Establish an ad hoc team that can analyze the sales and product history, explore what can be scaled back (conservatively), free up resources, identify your 20 percent, and create your contingency plan. Let’s take a closer look at each of these steps.

Establish an Ad Hoc Team

This team should have representation from your Chief level, someone with authority to ‘make things happen’ within the organization. At a minimum, this team includes the head of your marketing department and the associate responsible for promoting the product or offering, a finance representative, the product owner, someone from your digital/web team, and shipping. I recommend that the product owner be the department head. This person may bring in specific product owners when necessary.

This team will be responsible for the work that follows.

Analyze the Sales and Product History

Sales History

By looking at sales reports, understanding a product’s cost of goods, calculating the product’s margin, and assessing the campaign’s performance, you can identify what products are struggling and which products could have better outcomes if they had more resources. During this process, the assessment team should also be looking to identify if product expenses can be reduced. Is there an element that could be eliminated if made digital? Could a process or system be modified to reduce the time? Can shipping costs be contained? If you are doing a deep dive by product, ensure you have the right people at the table – representatives from finance, marketing, shipping, product owners, etc.

As you review the marketing portion of the budget, analyze historical sales – going back three to four years, if possible. This will help you get a larger picture of the sales trend. Consider unit sales year-over-year, month-over-month, and year-to-date for comparison. Are there trends you can spot from this information? When were there sales spikes historically? Why did those spikes occur? Were those spikes marketing-driven, or was there something going on in the environment that triggered product sales?

Your marketing team should campaign outcome reports. Outcome reports come out of the marketing plan’s Metrics/Measurement section. Within any marketing plan, your team should have key performance indicators listed. These are the ‘things’ that will be monitored that prove the campaign is either doing well or failing. These reports heavily influence the following year’s marketing campaign.

Product History

Along with analyzing the sales history, you want to know the product history. You need to know the following:

  • How long has the product been in the market?
  • What enhancements have been made?
  • When was the last price increase?
  • How did the previous price increase impact sales?
  • What is the price point for the leading competitors?
    • What differentiates your product from the competition?
    • Can that differentiator drive a higher price?
  • If you increased the price, would you lose sales?
  • Could you invest in a product enhancement and relaunch your product at a higher price point?
  • Can you enhance your offering with a product line extension using customer feedback to increase your revenue?

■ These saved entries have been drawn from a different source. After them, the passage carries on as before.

/-! ### updGroup changes `groups` alone -/

@[simp] theorem State.updGroup_mem (s : State) (k : Nat) (f : Group → Group) : (s.updGroup k f).mem = s.mem := rfl
@[simp] theorem State.updGroup_badLines (s : State) (k : Nat) (f : Group → Group) : (s.updGroup k f).badLines = s.badLines := rfl
@[simp] theorem State.updGroup_deadLines (s : State) (k : Nat) (f : Group → Group) : (s.updGroup k f).deadLines = s.deadLines := rfl
@[simp] theorem State.updGroup_tick (s : State) (k : Nat) (f : Group → Group) : (s.updGroup k f).tick = s.tick := rfl
@[simp] theorem State.updGroup_cycle (s : State) (k : Nat) (f : Group → Group) : (s.updGroup k f).cycle = s.cycle := rfl
@[simp] theorem State.updGroup_agenda (s : State) (k : Nat) (f : Group → Group) : (s.updGroup k f).agenda = s.agenda := rfl
@[simp] theorem State.updGroup_cur (s : State) (k : Nat) (f : Group → Group) : (s.updGroup k f).cur = s.cur := rfl
@[simp] theorem State.updGroup_dies (s : State) (k : Nat) (f : Group → Group) : (s.updGroup k f).dies = s.dies := rfl
@[simp] theorem State.updGroup_image (s : State) (k : Nat) (f : Group → Group) : (s.updGroup k f).image = s.image := rfl
@[simp] theorem State.updGroup_minVersion (s : State) (k : Nat) (f : Group → Group) : (s.updGroup k f).minVersion = s.minVersion := rfl
@[simp] theorem State.updGroup_refTime (s : State) (k : Nat) (f : Group → Group) : (s.updGroup k f).refTime = s.refTime := rfl
@[simp] theorem State.updGroup_clkStep (s : State) (k : Nat) (f : Group → Group) : (s.updGroup k f).clkStep = s.clkStep := rfl
@[simp] theorem State.updGroup_frozen (s : State) (k : Nat) (f : Group → Group) : (s.updGroup k f).frozen = s.frozen := rfl
@[simp] theorem State.updGroup_frozenAt (s : State) (k : Nat) (f : Group → Group) : (s.updGroup k f).frozenAt = s.frozenAt := rfl
@[simp] theorem State.updGroup_watts (s : State) (k : Nat) (f : Group → Group) : (s.updGroup k f).watts = s.watts := rfl
@[simp] theorem State.updGroup_remap (s : State) (k : Nat) (f : Group → Group) : (s.updGroup k f).remap = s.remap := rfl
@[simp] theorem State.updGroup_remapCores (s : State) (k : Nat) (f : Group → Group) : (s.updGroup k f).remapCores = s.remapCores := rfl
@[simp] theorem State.updGroup_remapSlices (s : State) (k : Nat) (f : Group → Group) : (s.updGroup k f).remapSlices = s.remapSlices := rfl
@[simp] theorem State.updGroup_hidden (s : State) (k : Nat) (f : Group → Group) : (s.updGroup k f).hidden = s.hidden := rfl
@[simp] theorem State.updGroup_spareUsed (s : State) (k : Nat) (f : Group → Group) : (s.updGroup k f).spareUsed = s.spareUsed := rfl
@[simp] theorem State.updGroup_absent (s : State) (k : Nat) (f : Group → Group) : (s.updGroup k f).absent = s.absent := rfl
@[simp] theorem State.updGroup_evq (s : State) (k : Nat) (f : Group → Group) : (s.updGroup k f).evq = s.evq := rfl
@[simp] theorem State.updGroup_links (s : State) (k : Nat) (f : Group → Group) : (s.updGroup k f).links = s.links := rfl
@[simp] theorem State.updGroup_ports (s : State) (k : Nat) (f : Group → Group) : (s.updGroup k f).ports = s.ports := rfl
@[simp] theorem State.updGroup_srams (s : State) (k : Nat) (f : Group → Group) : (s.updGroup k f).srams = s.srams := rfl
@[simp] theorem State.updGroup_routersOff (s : State) (k : Nat) (f : Group → Group) : (s.updGroup k f).routersOff = s.routersOff := rfl
@[simp] theorem State.updGroup_routersWoke (s : State) (k : Nat) (f : Group → Group) : (s.updGroup k f).routersWoke = s.routersWoke := rfl
@[simp] theorem State.updGroup_rowThresh (s : State) (k : Nat) (f : Group → Group) : (s.updGroup k f).rowThresh = s.rowThresh := rfl
@[simp] theorem State.updGroup_rowDelay (s : State) (k : Nat) (f : Group → Group) : (s.updGroup k f).rowDelay = s.rowDelay := rfl
@[simp] theorem State.updGroup_rows (s : State) (k : Nat) (f : Group → Group) : (s.updGroup k f).rows = s.rows := rfl
@[simp] theorem State.updGroup_spent (s : State) (k : Nat) (f : Group → Group) : (s.updGroup k f).spent = s.spent := rfl
@[simp] theorem State.updGroup_sliceWait (s : State) (k : Nat) (f : Group → Group) : (s.updGroup k f).sliceWait = s.sliceWait := rfl
@[simp] theorem State.updGroup_fwRegions (s : State) (k : Nat) (f : Group → Group) : (s.updGroup k f).fwRegions = s.fwRegions := rfl
@[simp] theorem State.updGroup_vfs (s : State) (k : Nat) (f : Group → Group) : (s.updGroup k f).vfs = s.vfs := rfl
@[simp] theorem State.updGroup_contexts (s : State) (k : Nat) (f : Group → Group) : (s.updGroup k f).contexts = s.contexts := rfl
@[simp] theorem State.updGroup_launches (s : State) (k : Nat) (f : Group → Group) : (s.updGroup k f).launches = s.launches := rfl
@[simp] theorem State.updGroup_nextLaunch (s : State) (k : Nat) (f : Group → Group) : (s.updGroup k f).nextLaunch = s.nextLaunch := rfl
@[simp] theorem State.updGroup_crews (s : State) (k : Nat) (f : Group → Group) : (s.updGroup k f).crews = s.crews := rfl
@[simp] theorem State.updGroup_nextCrew (s : State) (k : Nat) (f : Group → Group) : (s.updGroup k f).nextCrew = s.nextCrew := rfl
@[simp] theorem State.updGroup_groups (s : State) (k : Nat) (f : Group → Group) :
    (s.updGroup k f).groups = s.groups.upd k f := rfl
@[simp] theorem State.updGroup_cores (s : State) (k : Nat) (f : Group → Group) : (s.updGroup k f).cores = s.cores := rfl
@[simp] theorem State.updGroup_clusters (s : State) (k : Nat) (f : Group → Group) : (s.updGroup k f).clusters = s.clusters := rfl
@[simp] theorem State.updGroup_queues (s : State) (k : Nat) (f : Group → Group) : (s.updGroup k f).queues = s.queues := rfl
@[simp] theorem State.updGroup_slots (s : State) (k : Nat) (f : Group → Group) : (s.updGroup k f).slots = s.slots := rfl
@[simp] theorem State.updGroup_nrwaits (s : State) (k : Nat) (f : Group → Group) : (s.updGroup k f).nrwaits = s.nrwaits := rfl
@[simp] theorem State.updGroup_streams (s : State) (k : Nat) (f : Group → Group) : (s.updGroup k f).streams = s.streams := rfl
@[simp] theorem State.updGroup_shoreQ (s : State) (k : Nat) (f : Group → Group) : (s.updGroup k f).shoreQ = s.shoreQ := rfl
@[simp] theorem State.updGroup_shoreHeld (s : State) (k : Nat) (f : Group → Group) : (s.updGroup k f).shoreHeld = s.shoreHeld := rfl
@[simp] theorem State.updGroup_sets (s : State) (k : Nat) (f : Group → Group) : (s.updGroup k f).sets = s.sets := rfl
@[simp] theorem State.updGroup_tlb (s : State) (k : Nat) (f : Group → Group) : (s.updGroup k f).tlb = s.tlb := rfl
@[simp] theorem State.updGroup_walks (s : State) (k : Nat) (f : Group → Group) : (s.updGroup k f).walks = s.walks := rfl
@[simp] theorem State.updGroup_pending (s : State) (k : Nat) (f : Group → Group) : (s.updGroup k f).pending = s.pending := rfl
@[simp] theorem State.updGroup_deadRings (s : State) (k : Nat) (f : Group → Group) : (s.updGroup k f).deadRings = s.deadRings := rfl
@[simp] theorem State.updGroup_txs (s : State) (k : Nat) (f : Group → Group) : (s.updGroup k f).txs = s.txs := rfl
@[simp] theorem State.updGroup_inbound (s : State) (k : Nat) (f : Group → Group) : (s.updGroup k f).inbound = s.inbound := rfl
@[simp] theorem State.updGroup_nextTx (s : State) (k : Nat) (f : Group → Group) : (s.updGroup k f).nextTx = s.nextTx := rfl
@[simp] theorem State.updGroup_sent (s : State) (k : Nat) (f : Group → Group) : (s.updGroup k f).sent = s.sent := rfl
@[simp] theorem State.updGroup_bundles (s : State) (k : Nat) (f : Group → Group) : (s.updGroup k f).bundles = s.bundles := rfl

Now is also an excellent time to review what you know about your customers. Why do you pick your product or offering over the competition? What about your product do they like? What don’t they like? Do they want any enhancements? It would be best to have an ongoing way of listening to your customers. Suppose you don’t, go online. Are they talking about your company or product online? What are they saying? Check hashtags that use your company name and products. You can even put together a quick survey and ask them. If you have a call center, how is that team regularly sharing insights from conversations and engagements they have with your customers?

Tip for Success

As you gather information, plotting your offerings against the competition using a matrix is helpful. A product matrix lets you map your products, price point, margin, unit sales (go back a few years), customer satisfaction ratings, desired features, etc. As you build it, look for opportunities and risks, and flag them. You can use this tool later to rank and determine if investments in product features or product line expansions could drive more revenue.

Explore What Can Be Scaled Back

As you work through the financials and the robustness of your product or offering, you will start to identify what’s working well for your business and what’s not. Do not assume that the products that aren’t doing well should be scaled back or stopped. There are a few possibilities that could have led to the under-performing product:

  • A subpar marketing campaign – maybe the visual didn’t resonate, the messaging was a flop, or perhaps the marketing mix was wrong
    • To determine if adjustments would make a difference, audit the marketing campaign. Is the audience defined correctly? Look at the promotional channels – does it reflect your target audience? Look at the visual identity of the campaign. Is it appealing? Does the message support the visual? Is it on brand?
  • Not enough time in the market – did the product have enough time in the market? Did the campaign run long enough to break through the noise?
  • Poor word of mouth – people turn to friends they trust for recommendations. Was there a social element in your campaign? Did it generate the interest you thought it would?
  • Features fell short – was the product rushed to market? If so, did the quality not meet customer expectations? If you improved the quality of the product, could you see an increase in sales?
  • Unidentified market need – this is a huge one. Was market research conducted to identify if there is a market for your offering?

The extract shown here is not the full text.